Não me queria tão amarga esses dias. Me queria como sempre encantada, apaixonada, esquisita. O fato é que depois que a gente aprende que a tomada dá choque, a gente evita até a parede. A gente vai atar a rede em outro lugar.
Descobri em mim um tipo de alarme de abismos, uma coisa que eu ainda não sei exatamente quando começou, mas que vem me desviando de uns e outros perrengues sentimentais. É algo que me inquieta quando tem alguma coisa errada, coisa que, na maioria das vezes, eu ainda nem sei se vai dar errado, mas que só pelo fato de estar incerta, já deu.
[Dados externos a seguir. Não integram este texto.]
-- ==== Sys2Proof/Machine/Spool.lean ====
section
/-! DEFINITION. The fault spool and its answers, freezes ended by the distaff, and shootdowns (18 R360 to R366, R368). -/

namespace Sys2Proof.Machine

/-- Advisory kinds (R364): ROVE_HINT and RECV. -/
def isAdvisory (r : SpoolRec) : Bool := r.kind == 2 || r.kind == 3
/-- FREEZE and HALT notices (R364). -/
def isNotice (r : SpoolRec) : Bool := r.kind == 0x10 || r.kind == 0x11

/-- Room in the ring (R361). -/
def spoolRoom (x : Die) : Bool := decide ((x.spHead - x.spTail).toNat < 2 ^ x.spLog2n)
/-- A RID is free: at most 4,096 are outstanding (R362). -/
def ridFree (x : Die) : Bool := decide (x.outst.length < 4096)
/-- The next RID at or after `r`, 1 to 65,535, that is not outstanding. -/
def pickRid (x : Die) : Nat → Nat → Nat
  | 0, r => r
  | fuel + 1, r =>
    let r := if r = 0 ∨ 65535 < r then 1 else r
    if x.outst.any (·.rid == r) then pickRid x fuel (r + 1) else r

/-- The 64 bytes of a record (R364). -/
def recordBytes (r : SpoolRec) (rid time : Nat) : List Byte :=
  let w0 := r.fkind * 2 ^ 61 + r.agentId.toNat % 2 ^ 11 * 2 ^ 48 + rid * 2 ^ 32 + r.reason * 2 ^ 29 + r.ctx * 2 ^ 16 +
    r.agent * 2 ^ 12 + r.access * 2 ^ 8 + r.kind
  toBytes w0 8 ++ toBytes r.pc.toNat 8 ++ toBytes r.va.toNat 8 ++ toBytes r.lanes.toNat 16 ++ toBytes time 8 ++
    toBytes r.cause.toNat 8 ++ toBytes r.tval.toNat 8

/-- A record may be posted now, or, if advisory, is dropped now (R361, R362). -/
def postable (x : Die) (r : SpoolRec) : Bool :=
  isAdvisory r || (x.spEn && spoolRoom x && (isNotice r || ridFree x))

/-- Event bits a posted record raises (R361). -/
def postEvents (r : SpoolRec) : BitVec 4 := if isNotice r then 6 else 2

/-- One record posted (R361, R362), or an advisory one dropped and counted. -/
def postRecord (s : State) (d : Fin 2) (r : SpoolRec) : State :=
  let x := s.die d
  if isAdvisory r && !(x.spEn && spoolRoom x) then s.onDie d fun x => { x with drops := min 65535 (x.drops + 1) }
  else
    let fault := !(isAdvisory r) && !(isNotice r)
    let rid := if fault then pickRid x 65536 x.nextRid else 0
    let s := if fault then s.onDie d fun x => { x with nextRid := rid + 1, outst := x.outst ++ [⟨rid, r.token, r.master⟩] } else s
    let s := physWrite s d (x.spBase.toNat + 64 * (x.spHead.toNat % 2 ^ x.spLog2n)) (recordBytes r rid (stageNs s))
    let s := s.onDie d fun x => { x with spHead := x.spHead + 1 }
    raiseEvents s d (·.spool) (postEvents r)

/-- SPOOL_POST: the first record of a die that may be posted (R361). -/
def spoolPost (s : State) (d : Fin 2) : State :=
  let x := s.die d
  match x.spoolQ.findIdx? (postable x) with
  | some k => match x.spoolQ[k]? with
    | some r => postRecord (s.onDie d fun x => { x with spoolQ := x.spoolQ.eraseIdx k }) d r
    | none => s
  | none => s
def execSpoolPost (d : Fin 2) (s : State) : Out := .next (spoolPost s d)

/-! ### Answers (R363) -/

/-- A warp's fault resolved: it replays when every record of its instruction is answered. -/
def warpResolved (tok : Nat) (w : Warp) : Warp :=
  match w.status with
  | .spool toks =>
    let rest := toks.filter (· != tok)
    { w with status := if rest = [] then .running else .spool rest }
  | _ => w

/-- A warp's fault failed: it freezes at once with sr.cause unchanged. -/
def warpFailed (tok : Nat) (w : Warp) : Warp :=
  match w.status with
  | .spool toks => if toks.contains tok then { w with status := .frozen .failedAnswer } else w
  | _ => w

/-- Tokens a warp waits on. -/
def warpTokens (s : State) (id : WarpId) : List Nat :=
  let ws := s.agents.filter (isWarp id) ++ s.teams.flatMap fun t => t.saved.filter (isWarp id)
  ws.flatMap fun w => match w.status with
    | .spool toks => toks
    | _ => []

/-- A queue stopped by a failed answer: STATE 7 with ERR 6 once every packet already started has run on, one that it holds among them
(R343, R437). -/
def failQueue (s : State) (q : QueueRef) : State := settleQueue (s.onQueue q fun x => { x with err := 6 }) q

/-- The effect of an answer on a fault's master (R363, R235, R437). -/
def answerMaster (s : State) (d : Fin 2) (o : Outstanding) (failed : Bool) : State :=
  match o.master with
  | .warp id =>
    if failed then
      let toks := warpTokens s id
      let s := s.onWarp id (warpFailed o.token)
      s.onDie d fun x => { x with outst := x.outst.filter fun p => !(toks.contains p.token),
                                  spoolQ := x.spoolQ.filter fun r => !(r.kind == 1 && toks.contains r.token) }
    else s.onWarp id (warpResolved o.token)
  | .cmd id =>
    match s.findCmd id with
    | some c => if c.st = .paused ∧ c.token = o.token then
        (if cmdResident s c = false then s.onCmd id fun c => { c with answered := some failed }
         else if failed then endCmd s id c.failErr else s.onCmd id (beginCmd s)) else s
    | none => s
  | .start t => answerStart s t failed
  | .queue q => if failed then failQueue (s.onQueue q fun x => { x with head := x.head - 1, hold := none }) q else s
  | .signal id =>
    match s.signals.find? (·.id == id) with
    | none => s
    | some g =>
      let s := { s with signals := s.signals.filter (·.id != id) }
      if failed then (if g.task then s else failQueue s g.q) else makeSignal s g
  | .none => s

/-- The fault of an RID answered, and the RID freed (R363). -/
def answerRid (s : State) (d : Fin 2) (rid : Nat) (failed : Bool) : State :=
  match (s.die d).outst.find? (·.rid == rid) with
  | some o =>
    if rid = 0 then s
    else answerMaster (s.onDie d fun x => { x with outst := x.outst.filter (·.rid != rid) }) d o failed
  | none => s

/-- FANSW (R354, R363): a release at system scope toward the master; the record at physical x[A], whose RID is bits 47:32 of its first dword; x[B] 0 resolved, 1 failed,
any other value answers nothing (R9 reads it as no defined answer; log entry 16). -/
def execFansw (f : FmtS) (s : State) : Out :=
  match s.cur.who with
  | .warp _ _ _ _ => illegal s 6 (.fansw f)
  | .thread d _ =>
    let b := (readX s.cur f.b).toNat
    let (s, bs) := physRead s d (readX s.cur f.a).toNat 8
    let s := releaseAt s 5
    let s := if b < 2 then answerRid s d (listBits bs 47 32) (b == 1) else s
    answer s (retire (acquireFence s.cur))

/-! ### MCTL (R366) -/

/-- A resumed halted warp, or one frozen by a trap with TVEC 0 or a failed answer (R366); any other stays as it is. After a failed answer
it keeps its KARRW arrival (DESIGN CHOICE, unsafe: log entry 57). -/
def resumeWarp (w : Warp) : Warp :=
  match w.status with
  | .halted => { w with pc := w.epc, status := .running, yielded := false, karrw := w.karrw.filter fun k => k.addr == w.epc }
  | .frozen .failedAnswer => { w with status := .running }
  | .frozen .trapNoVector =>
    let code := (w.cause.extractLsb' 0 8).toNat
    if code = 1 ∨ code = 2 then { w with cause := 0, pc := w.epc + 8, status := .running, replayNext := false, karrw := none }
    else if code = 3 ∨ code = 4 then trapReturn w
    else w
  | _ => w

/-- The warp an AGENTID names. -/
def warpAt (s : State) (id : BitVec 16) : Option Warp :=
  s.agents.find? fun w => !(isThread w.who) && w.status != .exited && agentIdBits w.who == id

/-- The team that owns a command by its pushing core and queue entry (R366). -/
def entryOwner (s : State) (agent : Nat) (id : BitVec 16) (entry : Nat) : Option Nat :=
  let d := dieOf (id.toNat % 2)
  let c := id.toNat / 2 % 32
  (s.cmds.find? fun x => cmdResident s x && x.d == d && x.core.val == c && (match x.kind with
    | .copy => agent == 1 && x.entry == entry
    | .matrix p => agent == 3 && 16 * p + x.entry == entry
    | _ => false)).map (·.team)

/-- The fields of a write to MCTL (R368): of AGENTID the die, core, ply and slot, as record bits 63:48 hold an FKIND beside them
(R364). -/
def mctlAgentId (v : Word) : BitVec 16 := (v.extractLsb' 48 11).setWidth 16
def mctlAgent (v : Word) : Nat := (v.extractLsb' 44 4).toNat
def mctlEntry (v : Word) : Nat := (v.extractLsb' 32 7).toNat
def mctlAction (v : Word) : Nat := (v.extractLsb' 0 2).toNat

/-- RESUME (R366). A team frozen at its start reads its argument block again. -/
def mctlResume (s : State) (d : Fin 2) (v : Word) : State :=
  if mctlAgent v = 0 then
    match warpAt s (mctlAgentId v) with
    | none => s
    | some w =>
      if agentDie w.who ≠ d then s
      else if w.status = .frozen .startFailed then
        startTeam (s.mapAgents (fun o => !(isThread o.who) && o.team == w.team && o.status == .frozen .startFailed) fun o =>
          { o with status := .startWait }) w.team
      else s.mapAgents (fun o => o.who == w.who && o.status != .exited) resumeWarp
  else s

/-- KILL (R366): the agent's team, or the team that owns the entry. -/
def mctlKill (s : State) (d : Fin 2) (v : Word) : State :=
  let team := if mctlAgent v = 0 then (warpAt s (mctlAgentId v)).map (·.team)
    else if mctlAgent v = 1 ∨ mctlAgent v = 3 then entryOwner s (mctlAgent v) (mctlAgentId v) (mctlEntry v)
    else none
  match team with
  | some t => match s.findTeam t with
    | some x => if x.d = d then kill s [.team t] else s
    | none => s
  | none => s

/-- A write of MCTL (R368). -/
def mctlWrite (s : State) (d : Fin 2) (v : Word) : State :=
  match mctlAction v with
  | 0 => mctlResume s d v
  | 1 => mctlKill s d v
  | _ => s

/-- RESUME and KILL: the MCTL write with that ACTION. -/
def execResume (d : Fin 2) (v : BitVec 64) (s : State) : Out := .next (if mctlAction v = 0 then mctlResume s d v else s)
def execKill (d : Fin 2) (v : BitVec 64) (s : State) : Out := .next (if mctlAction v = 1 then mctlKill s d v else s)

/-! ### Shootdown (R360) -/

/-- A TLB entry matches a shootdown. -/
def sdMatches (x : Shootdown) (e : TlbEntry) : Bool :=
  match x.mode with
  | 0 => e.ctx == x.ctx && e.page == x.page / 2 ^ (9 * e.level)
  | 1 => e.ctx == x.ctx
  | _ => true

/-- A shootdown started, or, while one runs, waiting (R368). SDMODE 3 is ignored. -/
def sdStart (s : State) (d : Fin 2) (mode ctx : Nat) : State :=
  if 3 ≤ mode then s
  else
    let x : Shootdown := ⟨mode, ctx, (s.die d).sdva.toNat / 4096⟩
    s.onDie d fun y => match y.shootdown with
      | none => { y with shootdown := some x }
      | some _ => { y with sdWaiting := y.sdWaiting ++ [x] }

def execShootdownPage (d : Fin 2) (cid : Nat) (s : State) : Out := .next (sdStart s d 0 cid)
def execShootdownContext (d : Fin 2) (cid : Nat) (s : State) : Out := .next (sdStart s d 1 cid)
def execShootdownAll (d : Fin 2) (s : State) : Out := .next (sdStart s d 2 0)

/-- A line of a die written back and kept clean (R360 step 3). -/
def cleanLine (a : Fin 3) (l : DirLine) : DirLine :=
  match heldBy l a with
  | some .m => { l with held := setHeld l.held a .e, stale := none }
  | some .o => { l with st := .s, owner := none, held := setHeld l.held a .s, stale := none }
  | _ => l

/-- Every dirty line of a die's L2 written back, those under dropped translations among them (R226, R360 step 3). -/
def cleanDie (s : State) (a : Fin 3) : State :=
  let lines := (s.dir.map (·.1)).filter (ownsDirty s a)
  lines.foldl (fun s line =>
    let s := match tblGet s.dir line with
      | some l => sendHome (noteLost s a line l) a none line
      | none => s
    (sysAccess { s with dir := s.dir.map fun p : Nat × DirLine =>
      if p.1 == line then (p.1, cleanLine a p.2) else p } a none line true).1) s

/-- Sampler contents of contexts dropped (R281, R360 step 4). -/
def dropSampler (p : Nat → Bool) (c : Core) : Core :=
  { c with tables := c.tables.filter fun t => !(p t.ctx), texels := c.texels.filter fun t => !(p t.ctx),
           lines := c.lines.filter fun t => !(p t.ctx), sampDrops := c.sampDrops + 1 }

/-- TLB entries a shootdown matches dropped from a core (R358, R360 step 1). -/
def dropTlb (x : Shootdown) (c : Core) : Core := { c with tlb := c.tlb.filter fun e => !(sdMatches x e) }

/-- SHOOTDOWN_COMPLETE: the steps of R360, then the next that waits. -/
def sdComplete (s : State) (d : Fin 2) : State :=
  match (s.die d).shootdown with
  | none => s
  | some x =>
    (cleanDie s (dieAgent d)).onDie d fun y => { y with
      tlb := y.tlb.filter fun e => !(sdMatches x e),
      cores := y.cores.map fun c =>
        let c := dropTlb x c
        if x.mode = 0 then c else dropSampler (fun k => x.mode == 2 || k == x.ctx) c,
      shootdown := y.sdWaiting.head?, sdWaiting := y.sdWaiting.tail }
def execShootdownComplete (d : Fin 2) (s : State) : Out := .next (sdComplete s d)

/-- A write of SPTAIL or ELTAIL moves the tail up to the head and no further (R368, R430). -/
def tailWrite (tail head v : BitVec 32) : BitVec 32 := if (head - tail).toNat < (v - tail).toNat then tail else v
def execSptailWrite (d : Fin 2) (v : BitVec 64) (s : State) : Out :=
  .next (s.onDie d fun x => { x with spTail := tailWrite x.spTail x.spHead (v.setWidth 32) })
def execEltailWrite (d : Fin 2) (v : BitVec 64) (s : State) : Out :=
  .next (s.onDie d fun x => { x with elTail := tailWrite x.elTail x.elHead (v.setWidth 32) })

end Sys2Proof.Machine
end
Quem dera que a gente pudesse acessar o amanhã e catalogar o que presta e o que não presta, quem vale a pena e quem não. A verdade é que ninguém deveria valer a pena, porque pena é uma coisa ruim pela qual não deveríamos passar. O certo seria a gente só se envolver quando o alarme de abismo não disparasse, quando a nossa alma meio que escaneasse a outra e não houvesse perigo. Mas, sabemos que não pode ser feito dessa forma. Há que se tomar o choque para então passar a evitar a tomada, ou, no meu caso, a parede toda.
A única coisa que eu sei é que de ontem em diante, eu não quero mais andar ao lado de quem anda mais rápido do que eu, ou de gente que desacelera do nada e não avisa. Tá proibido abandonar pelo caminho. Ou segue comigo e vive, ou dobra na primeira esquina e vaza.